§ **WORK TO COMPLETE**
Give again, word for word, every line below from the one that has "else .next (trapTaken" through the one that has "(self (putG s", both included, and no others.

§ **EXERCISE MATERIAL**
-- ==== Sys2Proof/Certificates/Slice0/Obligations.lean ====
section
/-! DEFINITION. The statements for the provers. Each says of one group of instructions, or of the machine, what the cited
rules of the spec say; `Ready` (Safety.lean) is the condition of R55, R64, R65 and R174 under which an instruction goes on
to its own effect, `retired` the strand gone on to the successor. -/

namespace Sys2Proof.Spec

open Sys2Proof Sys2Proof.Machine

/-! ### Scalar results, from Tables 5.4 and 5.5 in the words of bit vectors -/

/-- An operation on w-bit operands; the flag says whether they are read as signed. -/
abbrev BinOp := (w : Nat) → Bool → BitVec w → BitVec w → BitVec w

/-- R99: operands cut to the width of the code, the result extended to 64 bits by its signedness. -/
def aluResult (f : BinOp) (wd : BitVec 3) (a b : Word) : Word :=
  let w := match wd.toNat % 4 with | 0 => 64 | 1 => 32 | 2 => 16 | _ => 8
  let r := f w (wd.getLsbD 2) (a.setWidth w) (b.setWidth w)
  if wd.getLsbD 2 then r.signExtend 64 else r.setWidth 64

/-- Bits [2w-1:w] of the exact product. -/
def mulHigh (w : Nat) (sg : Bool) (x y : BitVec w) : BitVec w :=
  if sg then (x.signExtend (2 * w) * y.signExtend (2 * w)).extractLsb' w w
  else (x.setWidth (2 * w) * y.setWidth (2 * w)).extractLsb' w w

/-- R34. -/
def quot (w : Nat) (sg : Bool) (x y : BitVec w) : BitVec w :=
  if y = 0 then BitVec.allOnes w else if sg then x.sdiv y else x.udiv y

/-- R34. -/
def remd (w : Nat) (sg : Bool) (x y : BitVec w) : BitVec w :=
  if y = 0 then x else if sg then x.srem y else x.umod y

/-- Is x the smaller one in the comparison that the signedness selects? -/
def below (w : Nat) (sg : Bool) (x y : BitVec w) : Bool := if sg then x.slt y else x.ult y

/-- The forms of R99 whose result stands in the issue cycle. -/
def aluForms : List ((Pred → AluOps → Instr) × BinOp) :=
  [(.add, fun _ _ x y => x + y), (.sub, fun _ _ x y => x - y), (.and, fun _ _ x y => x &&& y),
   (.or, fun _ _ x y => x ||| y), (.xor, fun _ _ x y => x ^^^ y), (.andn, fun _ _ x y => x &&& ~~~y),
   (.shl, fun w _ x y => x <<< (y.toNat % w)), (.shr, fun w _ x y => x >>> (y.toNat % w)),
   (.sra, fun w _ x y => x.sshiftRight (y.toNat % w)), (.rot, fun w _ x y => x.rotateLeft (y.toNat % w)),
   (.min, fun w sg x y => if below w sg y x then y else x), (.max, fun w sg x y => if below w sg x y then y else x)]

/-- The forms of R99 with a latency (Table 5.3). -/
def aluLateForms : List ((Pred → AluOps → Instr) × BinOp × Nat) :=
  [(.mul, fun _ _ x y => x * y, 3), (.mulh, mulHigh, 3), (.div, quot, 20), (.rem, remd, 20)]

/-- Second operand of the forms of R61. -/
def operandB (s : State) (o : AluOps) : Word := match o.b with | .reg r => gOf s r | .imm i => i.signExtend 64

/-- Table 5.5, `cmp`: conditions 0 to 9. -/
def compare (c : BitVec 4) (x y : Word) : Bool :=
  match c.toNat with
  | 0 => decide (x = y) | 1 => decide (x ≠ y) | 2 => x.slt y | 3 => !x.slt y | 4 => !y.slt x | 5 => y.slt x
  | 6 => x.ult y | 7 => !x.ult y | 8 => !y.ult x | _ => y.ult x

end Sys2Proof.Spec

open Sys2Proof Sys2Proof.Machine

/-! ### Scalar forms -/

/-- R99, R61, R95: the forms that complete in the issue cycle write the result of Table 5.4, at every width code, with a
register or an immediate as second operand, to g[D] (g0 keeps zero), and go on to the successor. -/
def Sys2Proof.Spec.ScalarResults : Prop :=
  ∀ e ∈ Spec.aluForms, ∀ (p : Pred) (o : AluOps) (s : State), Ready s p .any (aluSrcs o) [.g o.d] →
    exec (e.1 p o) s = .next (retired s (putG s o.d (Spec.aluResult e.2 o.wd (gOf s o.a) (Spec.operandB s o))) 8)

/-- R99, R34, Table 5.3: products, quotients and remainders are delivered to g[D] after their latency, and never trap. -/
def Sys2Proof.Spec.ScalarLateResults : Prop :=
  ∀ e ∈ Spec.aluLateForms, ∀ (p : Pred) (o : AluOps) (s : State), Ready s p .any (aluSrcs o) [.g o.d] →
    exec (e.1 p o) s =
      .next (retired s (putGLater s o.d (Spec.aluResult e.2.1 o.wd (gOf s o.a) (Spec.operandB s o)) e.2.2) 8)

/-- R101, R63: `cmp` and `plog` write a predicate, a write to p0 has no effect, and predicates other than the destination
keep their value; `sel` chooses by p[S] XOR neg, p0 reading true. -/
def Sys2Proof.Spec.PredicateForms : Prop :=
  (∀ p cond d a b imm s, Ready s p .any [.g a, .g b] [] →
    exec (.cmp p cond d a b imm) s =
      .next (retired s (putP s d (Spec.compare cond (gOf s a) (gOf s b + imm.signExtend 64))) 8)) ∧
  (∀ p tt d a b s, Ready s p .any [] [] →
    exec (.plog p tt d a b) s =
      .next (retired s (putP s d
        (tt.getLsbD (2 * ((self s).rp a).toNat + ((self s).rp b).toNat))) 8)) ∧
  (∀ p d a b c neg s, Ready s p .any [.g a, .g b] [.g d] →
    exec (.sel p d a b c neg) s =
      .next (retired s (putG s d (if (self s).rp c ^^ neg then gOf s a else gOf s b)) 8)) ∧
  (∀ (s : State) (d k : BitVec 3) (b : Bool),
    (self (putP s d b)).rp k = if k = 0 then true else if k = d then b else (self s).rp k)

/-- R100: `addc` adds the operands, read as natural numbers of the width, and a carry-in that is 0 for p0; the sum is
extended as in R99, its carry goes to the carry predicate and is dropped for p0. -/
def Sys2Proof.Spec.AddWithCarry : Prop :=
  ∀ p (wd : BitVec 3) (d : BitVec 5) (a b : GSrc) (pc : BitVec 3) (s : State), Ready s p .any [.g a, .g b] [.g d] →
    let w := match wd.toNat % 4 with | 0 => 64 | 1 => 32 | 2 => 16 | _ => 8
    let sum := (gOf s a).toNat % 2 ^ w + (gOf s b).toNat % 2 ^ w + (if pc ≠ 0 ∧ (self s).rp pc = true then 1 else 0)
    let r := BitVec.ofNat w sum
    exec (.addc p wd d a b pc) s =
      .next (retired s (putP (putG s d (if wd.getLsbD 2 then r.signExtend 64 else r.setWidth 64)) pc (decide (2 ^ w ≤ sum))) 8)

/-- R101, R102: counts, bit fields, immediates, scaled addresses and context tile addresses. A bit range of `ext` and `ins`
that is not legal traps ILLEGAL. -/
def Sys2Proof.Spec.BitAndAddressForms : Prop :=
  (∀ p d a s, Ready s p .any [.g a] [.g d] → ∃ c : Nat, c ≤ 64 ∧
    (∀ i, i < c → (gOf s a).getLsbD (63 - i) = false) ∧ (c < 64 → (gOf s a).getLsbD (63 - c) = true) ∧
    exec (.bitcClz p d a) s = .next (retired s (putG s d (BitVec.ofNat 64 c)) 8)) ∧
  (∀ p d a s, Ready s p .any [.g a] [.g d] → ∃ c : Nat, c ≤ 64 ∧
    (∀ i, i < c → (gOf s a).getLsbD i = false) ∧ (c < 64 → (gOf s a).getLsbD c = true) ∧
    exec (.bitcCtz p d a) s = .next (retired s (putG s d (BitVec.ofNat 64 c)) 8)) ∧
  (∀ p d a s, Ready s p .any [.g a] [.g d] →
    exec (.bitcPopc p d a) s =
      .next (retired s (putG s d (BitVec.ofNat 64 ((List.range 64).countP (fun i => (gOf s a).getLsbD i)))) 8)) ∧
  (∀ p sx d a (pos : BitVec 6) (len : BitVec 7) s, Ready s p .any [.g a] [.g d] →
    exec (.ext p sx d a pos len) s =
      if 1 ≤ len.toNat ∧ len.toNat ≤ 64 ∧ pos.toNat + len.toNat ≤ 64 then
        let f := (gOf s a).extractLsb' pos.toNat len.toNat
        .next (retired s (putG s d (if sx then f.signExtend 64 else f.setWidth 64)) 8)
      else .next (trapTaken s 8 .illegal 0)) ∧
  (∀ p d a (pos : BitVec 6) (len : BitVec 7) s, Ready s p .any [.g a] [.g d] →
    if 1 ≤ len.toNat ∧ len.toNat ≤ 64 ∧ pos.toNat + len.toNat ≤ 64 then
      ∃ v : Word, (∀ i, i < 64 → v.getLsbD i =
          if pos.toNat ≤ i ∧ i < pos.toNat + len.toNat then (gOf s a).getLsbD (i - pos.toNat)
          else ((self s).rg d).getLsbD i) ∧
        exec (.ins p d a pos len) s = .next (retired s (putG s d v) 8)
    else exec (.ins p d a pos len) s = .next (trapTaken s 8 .illegal 0)) ∧
  (∀ p d v s, Ready s p .any [] [.g d] → exec (.li p d v) s = .next (retired s (putG s d v) 16)) ∧
  (∀ p (sc : BitVec 2) d a b (imm : BitVec 26) s, Ready s p .any [.g a, .g b] [.g d] →
    exec (.lea p sc d a b imm) s =
      .next (retired s (putG s d (gOf s a + gOf s b * BitVec.ofNat 64 (2 ^ sc.toNat) + imm.signExtend 64)) 8)) ∧
  (∀ p d a b s, Ready s p .any [.g a, .g b] [.g d] →
    exec (.gtaIdx p d a b) s =
      .next (retired s (putG s d (BitVec.ofNat 64 ((gOf s a).toNat % 2 ^ 20 * 2 ^ 44 + (gOf s b).toNat % 2 ^ 21))) 12)) ∧
  (∀ p d b (drow dcol : BitVec 5) s, Ready s p .any [.g b] [.g d] →
    let v := (here s).v.idx.toNat
    let row := (v / 32 % 32 + drow.toNat) % 32
    let col := (v % 32 + dcol.toNat) % 32
    exec (.gtaRel p d b drow dcol) s =
      .next (retired s (putG s d
        (BitVec.ofNat 64 ((v / 1024 * 1024 + row * 32 + col) * 2 ^ 44 + (gOf s b).toNat % 2 ^ 21))) 12))

/-- R58: g0 reads zero and a write to it is discarded; every other g register reads what was written to it last, and a
write leaves the others, every tile but the own and all memory as they were. -/
def Obligations.RegisterFile : Prop :=
  ∀ (s : State) (d k : BitVec 5) (v : Word),
    (self (putG s d v)).rg k = (if k = 0 then 0 else if k = d then v else (self s).rg k) ∧
    (∀ t, t ≠ s.cur.1 → (putG s d v).tile t = s.tile t) ∧ (∀ t, ((putG s d v).tile t).mem = (s.tile t).mem) ∧
    (∀ n, n ≠ s.cur.2 → (putG s d v).strand s.cur.1 n = s.strand s.cur.1 n) ∧
    (putG s d v).hbm = s.hbm ∧ (putG s d v).tier = s.tier

/-- R90 to R92, Tables 3.7, 4.4, 4.5: `mfs` reads the special registers, reserved bits as zero (R8); a number that is not
assigned traps ILLEGAL. -/
def Sys2Proof.Spec.SpecialRegisterReads : Prop :=
  ∀ p d (r : BitVec 12) s, Ready s p .any [] [.g d] →
    let reads (v : Word) : Prop := exec (.mfs p d r) s = .next (retired s (putG s d v) 8)
    let T := here s
    let S := self s
    (r = 0x000 → reads ((T.v.att.setWidth 64 <<< (48 : Nat)) ||| T.v.ss.setWidth 64)) ∧
    (r = 0x001 → reads ((s.chip ++ BitVec.ofNat 12 s.cur.1).setWidth 64 <<< (44 : Nat))) ∧
    (r = 0x002 → reads ((T.v.v.setWidth 64 <<< (20 : Nat)) ||| T.v.idx.setWidth 64)) ∧
    (r = 0x003 → reads (T.v.partw &&& 0x0FFFFFFFFFFFFFFF)) ∧
    (r = 0x004 → s.cur.1 ≠ monitorTile → reads (BitVec.ofNat 64 (16384 * (T.v.partw.toNat % 128)))) ∧
    (r = 0x005 → reads (T.v.ovb &&& 0x80000000001FFFFF)) ∧ (r = 0x006 → reads (T.v.tvec &&& 0x1FFFFF)) ∧
    (r = 0x007 → reads S.tcause) ∧
    (r = 0x008 → reads S.trappc) ∧ (r = 0x009 → reads (BitVec.ofNat 64 (capOf s.cur.1))) ∧
    (r = 0x00A → reads (BitVec.ofNat 64 s.cycle)) ∧ (r = 0x00B → reads T.ecnt) ∧
    (r = 0x00C → let e := T.v.idlw.toNat % 64; reads (BitVec.ofNat 64 (if 1 ≤ e ∧ e ≤ 9 then 10 else e))) ∧
    (r = 0x00D → reads (BitVec.ofNat 64 s.cur.2.val)) ∧
    (∀ m : StrandNo, (r = 0x020 ∧ m = s.cur.2) ∨ r.toNat = 0x040 + m.val → ∃ v : Word, reads v ∧
      v.extractLsb' 0 21 = (if m = s.cur.2 then successor S.pc 8 else (s.strand s.cur.1 m).pc) ∧
      v.extractLsb' 21 3 = 0 ∧ v.extractLsb' 32 32 = 0 ∧
      (v.extractLsb' 28 4).toNat = (match (s.strand s.cur.1 m).st with
        | .free => 0 | .started => 1 | .ready => 2 | .waiting => 3 | .trapped => 4 | .halted => 5)) ∧
    (∀ d w, d < 4 → w < 16 → r.toNat = 0x100 + 16 * d + w →
      reads ((enableMap s T.ctx d).extractLsb' (64 * w) 64)) ∧
    (∀ k, k < 6 → r.toNat = 0x010 + k →
      reads (BitVec.ofNat 64 (partLimit T.v.partw k * 2 ^ 32 + partBase T.v.partw k))) ∧
    (((0x00E ≤ r.toNat ∧ r.toNat < 0x010) ∨ (0x016 ≤ r.toNat ∧ r.toNat < 0x020) ∨ (0x021 ≤ r.toNat ∧ r.toNat < 0x040) ∨
        (0x04B ≤ r.toNat ∧ r.toNat < 0x100) ∨ 0x140 ≤ r.toNat) →
      exec (.mfs p d r) s = .next (trapTaken s 8 .illegal 0))

/-- R55, R92, Table 4.5: `mts` writes the writable bits; OVB, TVEC and IDLW by strand 0 only, else PRIV, be g[A] full or empty
(check 8 comes before check 9); OVB, TVEC and TRAPPC
take only code addresses, else PROT; a write to a read-only register has no effect. -/
def Sys2Proof.Spec.SpecialRegisterWrites : Prop :=
  (∀ p a (r : BitVec 12) s, r = 0x005 ∨ r = 0x006 ∨ r = 0x00C → s.cur.2.val ≠ 0 → predTrue (self s) p = true →
    exec (.mts p a r) s = .next (trapTaken s 8 .priv 0)) ∧
  ∀ p a (r : BitVec 12) s, Ready s p .any [.g a] [] →
    let v := gOf s a
    let leaves (s' : State) : Prop := exec (.mts p a r) s = .next (retired s s' 8)
    let code : Prop := v.toNat % 4 = 0 ∧ v.toNat % 2 ^ 21 < xbOf s s.cur.1
    (r = 0x005 → s.cur.2.val = 0 → code → leaves (modHere s (fun x => { x with ovb := v &&& 0x80000000001FFFFF }))) ∧
    (r = 0x006 → s.cur.2.val = 0 → code → leaves (modHere s (fun x => { x with tvec := v &&& 0x1FFFFF }))) ∧
    (r = 0x007 → leaves (modSelf s (fun S => { S with tcause := v &&& 0x800000FFFFFFFFFF }))) ∧
    (r = 0x008 → code → leaves (modSelf s (fun S => { S with trappc := v &&& 0x1FFFFF }))) ∧
    (r = 0x00C → s.cur.2.val = 0 →
      leaves ((modHere s (fun x => { x with idlw := v &&& 0x3F })).modTile s.cur.1 (fun T => { T with idle := 0 }))) ∧
    (r = 0x008 ∨ ((r = 0x005 ∨ r = 0x006) ∧ s.cur.2.val = 0) → ¬ code →
      exec (.mts p a r) s = .next (trapTaken s 8 .prot 0)) ∧
    (r.toNat < 5 ∨ 0x009 ≤ r.toNat ∧ r.toNat < 0x00C ∨ r = 0x00D ∨ 0x010 ≤ r.toNat ∧ r.toNat < 0x016 ∨ r = 0x020 ∨
      0x040 ≤ r.toNat ∧ r.toNat < 0x04B ∨ 0x100 ≤ r.toNat ∧ r.toNat < 0x140 → leaves s)
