-- ==== Sys2Proof/Laws/State.lean ====
section
/-! SUPPORT. One lemma per field and update of the state, and what a read of a tile, a strand, a context, a group or a register
gives after an update: later proofs never unfold a record update. -/

namespace Sys2Proof.Laws

open Sys2Proof Sys2Proof.Machine

/-! ### Fields that an update leaves -/

@[simp] theorem setTile_cycle (s : State) (t : TileId) (x : Tile) : (s.setTile t x).cycle = s.cycle := rfl
@[simp] theorem setTile_cur (s : State) (t : TileId) (x : Tile) : (s.setTile t x).cur = s.cur := rfl
@[simp] theorem setTile_issued (s : State) (t : TileId) (x : Tile) : (s.setTile t x).issued = s.issued := rfl
@[simp] theorem setTile_free (s : State) (t : TileId) (x : Tile) : (s.setTile t x).free = s.free := rfl
@[simp] theorem setTile_agenda (s : State) (t : TileId) (x : Tile) : (s.setTile t x).agenda = s.agenda := rfl
@[simp] theorem setTile_ev (s : State) (t : TileId) (x : Tile) : (s.setTile t x).ev = s.ev := rfl
@[simp] theorem setTile_chip (s : State) (t : TileId) (x : Tile) : (s.setTile t x).chip = s.chip := rfl
@[simp] theorem setTile_clusters (s : State) (t : TileId) (x : Tile) : (s.setTile t x).clusters = s.clusters := rfl
@[simp] theorem setTile_dies (s : State) (t : TileId) (x : Tile) : (s.setTile t x).dies = s.dies := rfl
@[simp] theorem setTile_ctxs (s : State) (t : TileId) (x : Tile) : (s.setTile t x).ctxs = s.ctxs := rfl
@[simp] theorem setTile_groups (s : State) (t : TileId) (x : Tile) : (s.setTile t x).groups = s.groups := rfl
@[simp] theorem setTile_disp (s : State) (t : TileId) (x : Tile) : (s.setTile t x).disp = s.disp := rfl
@[simp] theorem setTile_hbm (s : State) (t : TileId) (x : Tile) : (s.setTile t x).hbm = s.hbm := rfl
@[simp] theorem setTile_stk (s : State) (t : TileId) (x : Tile) : (s.setTile t x).stk = s.stk := rfl
@[simp] theorem setTile_tier (s : State) (t : TileId) (x : Tile) : (s.setTile t x).tier = s.tier := rfl
@[simp] theorem setTile_links (s : State) (t : TileId) (x : Tile) : (s.setTile t x).links = s.links := rfl
@[simp] theorem setTile_routes (s : State) (t : TileId) (x : Tile) : (s.setTile t x).routes = s.routes := rfl
@[simp] theorem setTile_flows (s : State) (t : TileId) (x : Tile) : (s.setTile t x).flows = s.flows := rfl
@[simp] theorem setTile_held (s : State) (t : TileId) (x : Tile) : (s.setTile t x).held = s.held := rfl
@[simp] theorem setTile_rows (s : State) (t : TileId) (x : Tile) : (s.setTile t x).rows = s.rows := rfl
@[simp] theorem setTile_units (s : State) (t : TileId) (x : Tile) : (s.setTile t x).units = s.units := rfl
@[simp] theorem setTile_mon (s : State) (t : TileId) (x : Tile) : (s.setTile t x).mon = s.mon := rfl
@[simp] theorem setTile_reports (s : State) (t : TileId) (x : Tile) : (s.setTile t x).reports = s.reports := rfl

§ **SOLUTION TO THIS TASK**
      else .next (trapTaken s 8 .illegal 0)) ∧
  (∀ p d a (pos : BitVec 6) (len : BitVec 7) s, Ready s p .any [.g a] [.g d] →
    if 1 ≤ len.toNat ∧ len.toNat ≤ 64 ∧ pos.toNat + len.toNat ≤ 64 then
      ∃ v : Word, (∀ i, i < 64 → v.getLsbD i =
          if pos.toNat ≤ i ∧ i < pos.toNat + len.toNat then (gOf s a).getLsbD (i - pos.toNat)
          else ((self s).rg d).getLsbD i) ∧
        exec (.ins p d a pos len) s = .next (retired s (putG s d v) 8)
    else exec (.ins p d a pos len) s = .next (trapTaken s 8 .illegal 0)) ∧
  (∀ p d v s, Ready s p .any [] [.g d] → exec (.li p d v) s = .next (retired s (putG s d v) 16)) ∧
  (∀ p (sc : BitVec 2) d a b (imm : BitVec 26) s, Ready s p .any [.g a, .g b] [.g d] →
    exec (.lea p sc d a b imm) s =
      .next (retired s (putG s d (gOf s a + gOf s b * BitVec.ofNat 64 (2 ^ sc.toNat) + imm.signExtend 64)) 8)) ∧
  (∀ p d a b s, Ready s p .any [.g a, .g b] [.g d] →
    exec (.gtaIdx p d a b) s =
      .next (retired s (putG s d (BitVec.ofNat 64 ((gOf s a).toNat % 2 ^ 20 * 2 ^ 44 + (gOf s b).toNat % 2 ^ 21))) 12)) ∧
  (∀ p d b (drow dcol : BitVec 5) s, Ready s p .any [.g b] [.g d] →
    let v := (here s).v.idx.toNat
    let row := (v / 32 % 32 + drow.toNat) % 32
    let col := (v % 32 + dcol.toNat) % 32
    exec (.gtaRel p d b drow dcol) s =
      .next (retired s (putG s d
        (BitVec.ofNat 64 ((v / 1024 * 1024 + row * 32 + col) * 2 ^ 44 + (gOf s b).toNat % 2 ^ 21))) 12))

/-- R58: g0 reads zero and a write to it is discarded; every other g register reads what was written to it last, and a
write leaves the others, every tile but the own and all memory as they were. -/
def Obligations.RegisterFile : Prop :=
  ∀ (s : State) (d k : BitVec 5) (v : Word),
    (self (putG s d v)).rg k = (if k = 0 then 0 else if k = d then v else (self s).rg k) ∧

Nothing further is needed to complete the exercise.